[Your instructions]
Retype the material, please. Every line must match.

[The input]
◆ ◆ ◆ ◆ ◆

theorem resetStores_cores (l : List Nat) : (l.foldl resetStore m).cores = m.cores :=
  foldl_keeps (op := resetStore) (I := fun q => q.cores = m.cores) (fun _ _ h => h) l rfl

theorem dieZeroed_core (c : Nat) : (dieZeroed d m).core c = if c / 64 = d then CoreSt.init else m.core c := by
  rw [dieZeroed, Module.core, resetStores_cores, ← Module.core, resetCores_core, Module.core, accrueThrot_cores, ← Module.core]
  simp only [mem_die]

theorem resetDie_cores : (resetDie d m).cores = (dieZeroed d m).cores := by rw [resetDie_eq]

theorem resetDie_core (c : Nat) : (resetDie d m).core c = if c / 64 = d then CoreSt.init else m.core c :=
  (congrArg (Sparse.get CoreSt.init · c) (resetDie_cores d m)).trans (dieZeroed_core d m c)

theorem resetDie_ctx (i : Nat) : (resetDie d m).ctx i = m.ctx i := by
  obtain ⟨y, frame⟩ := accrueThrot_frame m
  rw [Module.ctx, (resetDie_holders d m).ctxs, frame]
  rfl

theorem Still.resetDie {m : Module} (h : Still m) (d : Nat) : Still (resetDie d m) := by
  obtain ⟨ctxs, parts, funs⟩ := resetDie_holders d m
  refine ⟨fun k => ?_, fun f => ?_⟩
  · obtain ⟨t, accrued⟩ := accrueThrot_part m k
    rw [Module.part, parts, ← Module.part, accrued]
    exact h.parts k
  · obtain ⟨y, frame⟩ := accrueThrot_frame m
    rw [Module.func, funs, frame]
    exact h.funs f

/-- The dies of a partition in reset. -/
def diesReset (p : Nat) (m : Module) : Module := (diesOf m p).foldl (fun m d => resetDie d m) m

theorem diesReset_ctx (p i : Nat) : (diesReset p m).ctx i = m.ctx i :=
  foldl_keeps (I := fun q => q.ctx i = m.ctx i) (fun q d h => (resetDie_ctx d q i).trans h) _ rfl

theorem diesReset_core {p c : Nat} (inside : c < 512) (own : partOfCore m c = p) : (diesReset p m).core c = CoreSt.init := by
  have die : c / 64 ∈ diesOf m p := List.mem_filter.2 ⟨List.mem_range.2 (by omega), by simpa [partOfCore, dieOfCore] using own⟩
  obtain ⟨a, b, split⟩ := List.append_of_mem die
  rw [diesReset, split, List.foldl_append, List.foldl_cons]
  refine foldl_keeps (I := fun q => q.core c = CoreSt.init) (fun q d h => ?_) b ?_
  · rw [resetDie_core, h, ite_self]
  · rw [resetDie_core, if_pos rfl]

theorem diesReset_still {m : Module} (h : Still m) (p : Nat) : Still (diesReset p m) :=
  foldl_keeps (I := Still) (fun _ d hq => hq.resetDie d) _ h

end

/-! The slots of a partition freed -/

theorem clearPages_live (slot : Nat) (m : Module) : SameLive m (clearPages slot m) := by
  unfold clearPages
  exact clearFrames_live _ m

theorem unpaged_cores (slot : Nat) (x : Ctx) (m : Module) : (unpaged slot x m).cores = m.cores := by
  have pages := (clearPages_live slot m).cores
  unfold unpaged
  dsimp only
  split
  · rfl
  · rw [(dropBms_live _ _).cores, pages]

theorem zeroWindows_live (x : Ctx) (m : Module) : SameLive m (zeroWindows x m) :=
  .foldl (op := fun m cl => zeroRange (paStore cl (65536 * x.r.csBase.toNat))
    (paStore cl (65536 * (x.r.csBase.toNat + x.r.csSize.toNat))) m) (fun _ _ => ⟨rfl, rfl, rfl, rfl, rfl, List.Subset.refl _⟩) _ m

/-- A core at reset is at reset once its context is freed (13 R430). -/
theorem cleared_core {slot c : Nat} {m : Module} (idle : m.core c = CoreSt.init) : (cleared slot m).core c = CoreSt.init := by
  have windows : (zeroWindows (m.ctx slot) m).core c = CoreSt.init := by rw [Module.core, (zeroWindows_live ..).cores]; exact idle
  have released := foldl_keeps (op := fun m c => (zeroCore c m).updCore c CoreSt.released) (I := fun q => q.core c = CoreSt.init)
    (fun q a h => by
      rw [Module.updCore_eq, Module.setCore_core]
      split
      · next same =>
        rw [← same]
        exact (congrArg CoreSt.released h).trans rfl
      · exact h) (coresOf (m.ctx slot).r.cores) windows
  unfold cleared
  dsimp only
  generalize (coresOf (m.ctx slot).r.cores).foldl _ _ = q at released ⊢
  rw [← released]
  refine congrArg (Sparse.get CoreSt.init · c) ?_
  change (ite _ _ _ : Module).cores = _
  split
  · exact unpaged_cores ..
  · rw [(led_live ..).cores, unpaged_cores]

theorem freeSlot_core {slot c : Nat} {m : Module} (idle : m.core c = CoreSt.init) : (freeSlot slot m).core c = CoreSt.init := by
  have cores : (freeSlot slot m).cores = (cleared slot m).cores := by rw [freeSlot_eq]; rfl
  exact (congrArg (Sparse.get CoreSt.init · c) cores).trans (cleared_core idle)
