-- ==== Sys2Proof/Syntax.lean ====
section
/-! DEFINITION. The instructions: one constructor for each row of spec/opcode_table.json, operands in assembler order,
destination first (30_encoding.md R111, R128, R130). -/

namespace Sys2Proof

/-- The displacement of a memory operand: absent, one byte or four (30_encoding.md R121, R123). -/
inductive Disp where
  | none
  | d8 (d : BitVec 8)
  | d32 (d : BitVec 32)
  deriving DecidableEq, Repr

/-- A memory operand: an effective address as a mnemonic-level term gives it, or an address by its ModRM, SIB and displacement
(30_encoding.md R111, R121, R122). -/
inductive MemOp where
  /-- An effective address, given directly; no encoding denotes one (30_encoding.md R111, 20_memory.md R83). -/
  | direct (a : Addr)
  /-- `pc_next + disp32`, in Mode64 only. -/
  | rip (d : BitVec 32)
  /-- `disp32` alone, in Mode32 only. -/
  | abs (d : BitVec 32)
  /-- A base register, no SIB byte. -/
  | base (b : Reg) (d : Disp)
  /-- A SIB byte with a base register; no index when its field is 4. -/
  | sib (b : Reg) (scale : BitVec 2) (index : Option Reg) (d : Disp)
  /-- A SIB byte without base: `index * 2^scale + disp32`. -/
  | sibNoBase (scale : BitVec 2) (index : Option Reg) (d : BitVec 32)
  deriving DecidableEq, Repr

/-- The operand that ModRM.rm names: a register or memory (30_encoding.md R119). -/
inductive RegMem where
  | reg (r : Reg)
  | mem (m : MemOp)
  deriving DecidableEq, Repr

◆ ◆ ◆ ◆ ◆

[Task answer]
theorem resetStores_cores (l : List Nat) : (l.foldl resetStore m).cores = m.cores :=
  foldl_keeps (op := resetStore) (I := fun q => q.cores = m.cores) (fun _ _ h => h) l rfl

theorem dieZeroed_core (c : Nat) : (dieZeroed d m).core c = if c / 64 = d then CoreSt.init else m.core c := by
  rw [dieZeroed, Module.core, resetStores_cores, ← Module.core, resetCores_core, Module.core, accrueThrot_cores, ← Module.core]
  simp only [mem_die]

theorem resetDie_cores : (resetDie d m).cores = (dieZeroed d m).cores := by rw [resetDie_eq]

theorem resetDie_core (c : Nat) : (resetDie d m).core c = if c / 64 = d then CoreSt.init else m.core c :=
  (congrArg (Sparse.get CoreSt.init · c) (resetDie_cores d m)).trans (dieZeroed_core d m c)

theorem resetDie_ctx (i : Nat) : (resetDie d m).ctx i = m.ctx i := by
  obtain ⟨y, frame⟩ := accrueThrot_frame m
  rw [Module.ctx, (resetDie_holders d m).ctxs, frame]
  rfl

theorem Still.resetDie {m : Module} (h : Still m) (d : Nat) : Still (resetDie d m) := by
  obtain ⟨ctxs, parts, funs⟩ := resetDie_holders d m
  refine ⟨fun k => ?_, fun f => ?_⟩
  · obtain ⟨t, accrued⟩ := accrueThrot_part m k
    rw [Module.part, parts, ← Module.part, accrued]
    exact h.parts k
  · obtain ⟨y, frame⟩ := accrueThrot_frame m
    rw [Module.func, funs, frame]
    exact h.funs f

/-- The dies of a partition in reset. -/
def diesReset (p : Nat) (m : Module) : Module := (diesOf m p).foldl (fun m d => resetDie d m) m

theorem diesReset_ctx (p i : Nat) : (diesReset p m).ctx i = m.ctx i :=
  foldl_keeps (I := fun q => q.ctx i = m.ctx i) (fun q d h => (resetDie_ctx d q i).trans h) _ rfl

theorem diesReset_core {p c : Nat} (inside : c < 512) (own : partOfCore m c = p) : (diesReset p m).core c = CoreSt.init := by
  have die : c / 64 ∈ diesOf m p := List.mem_filter.2 ⟨List.mem_range.2 (by omega), by simpa [partOfCore, dieOfCore] using own⟩
  obtain ⟨a, b, split⟩ := List.append_of_mem die
  rw [diesReset, split, List.foldl_append, List.foldl_cons]
  refine foldl_keeps (I := fun q => q.core c = CoreSt.init) (fun q d h => ?_) b ?_
  · rw [resetDie_core, h, ite_self]
  · rw [resetDie_core, if_pos rfl]

theorem diesReset_still {m : Module} (h : Still m) (p : Nat) : Still (diesReset p m) :=
  foldl_keeps (I := Still) (fun _ d hq => hq.resetDie d) _ h

end

/-! The slots of a partition freed -/

theorem clearPages_live (slot : Nat) (m : Module) : SameLive m (clearPages slot m) := by
  unfold clearPages
  exact clearFrames_live _ m

theorem unpaged_cores (slot : Nat) (x : Ctx) (m : Module) : (unpaged slot x m).cores = m.cores := by
  have pages := (clearPages_live slot m).cores
  unfold unpaged
  dsimp only
  split
  · rfl
  · rw [(dropBms_live _ _).cores, pages]

theorem zeroWindows_live (x : Ctx) (m : Module) : SameLive m (zeroWindows x m) :=
  .foldl (op := fun m cl => zeroRange (paStore cl (65536 * x.r.csBase.toNat))
    (paStore cl (65536 * (x.r.csBase.toNat + x.r.csSize.toNat))) m) (fun _ _ => ⟨rfl, rfl, rfl, rfl, rfl, List.Subset.refl _⟩) _ m

/-- A core at reset is at reset once its context is freed (13 R430). -/
theorem cleared_core {slot c : Nat} {m : Module} (idle : m.core c = CoreSt.init) : (cleared slot m).core c = CoreSt.init := by
  have windows : (zeroWindows (m.ctx slot) m).core c = CoreSt.init := by rw [Module.core, (zeroWindows_live ..).cores]; exact idle
  have released := foldl_keeps (op := fun m c => (zeroCore c m).updCore c CoreSt.released) (I := fun q => q.core c = CoreSt.init)
    (fun q a h => by
      rw [Module.updCore_eq, Module.setCore_core]
      split
      · next same =>
        rw [← same]
        exact (congrArg CoreSt.released h).trans rfl
      · exact h) (coresOf (m.ctx slot).r.cores) windows
  unfold cleared
  dsimp only
  generalize (coresOf (m.ctx slot).r.cores).foldl _ _ = q at released ⊢
  rw [← released]
  refine congrArg (Sparse.get CoreSt.init · c) ?_
  change (ite _ _ _ : Module).cores = _
  split
  · exact unpaged_cores ..
  · rw [(led_live ..).cores, unpaged_cores]

theorem freeSlot_core {slot c : Nat} {m : Module} (idle : m.core c = CoreSt.init) : (freeSlot slot m).core c = CoreSt.init := by
  have cores : (freeSlot slot m).cores = (cleared slot m).cores := by rw [freeSlot_eq]; rfl
  exact (congrArg (Sparse.get CoreSt.init · c) cores).trans (cleared_core idle)
-- ==== Sys2Proof/Syntax.lean ====
section
/-! DEFINITION. The instructions: one constructor for each row of spec/opcode_table.json, operands in assembler order,
destination first (30_encoding.md R111, R128, R130). -/

namespace Sys2Proof

/-- The displacement of a memory operand: absent, one byte or four (30_encoding.md R121, R123). -/
inductive Disp where
  | none
  | d8 (d : BitVec 8)
  | d32 (d : BitVec 32)
  deriving DecidableEq, Repr

/-- A memory operand: an effective address as a mnemonic-level term gives it, or an address by its ModRM, SIB and displacement
(30_encoding.md R111, R121, R122). -/
inductive MemOp where
  /-- An effective address, given directly; no encoding denotes one (30_encoding.md R111, 20_memory.md R83). -/
  | direct (a : Addr)
  /-- `pc_next + disp32`, in Mode64 only. -/
  | rip (d : BitVec 32)
  /-- `disp32` alone, in Mode32 only. -/
  | abs (d : BitVec 32)
  /-- A base register, no SIB byte. -/
  | base (b : Reg) (d : Disp)
  /-- A SIB byte with a base register; no index when its field is 4. -/
  | sib (b : Reg) (scale : BitVec 2) (index : Option Reg) (d : Disp)
  /-- A SIB byte without base: `index * 2^scale + disp32`. -/
  | sibNoBase (scale : BitVec 2) (index : Option Reg) (d : BitVec 32)
  deriving DecidableEq, Repr

/-- The operand that ModRM.rm names: a register or memory (30_encoding.md R119). -/
inductive RegMem where
  | reg (r : Reg)
  | mem (m : MemOp)
  deriving DecidableEq, Repr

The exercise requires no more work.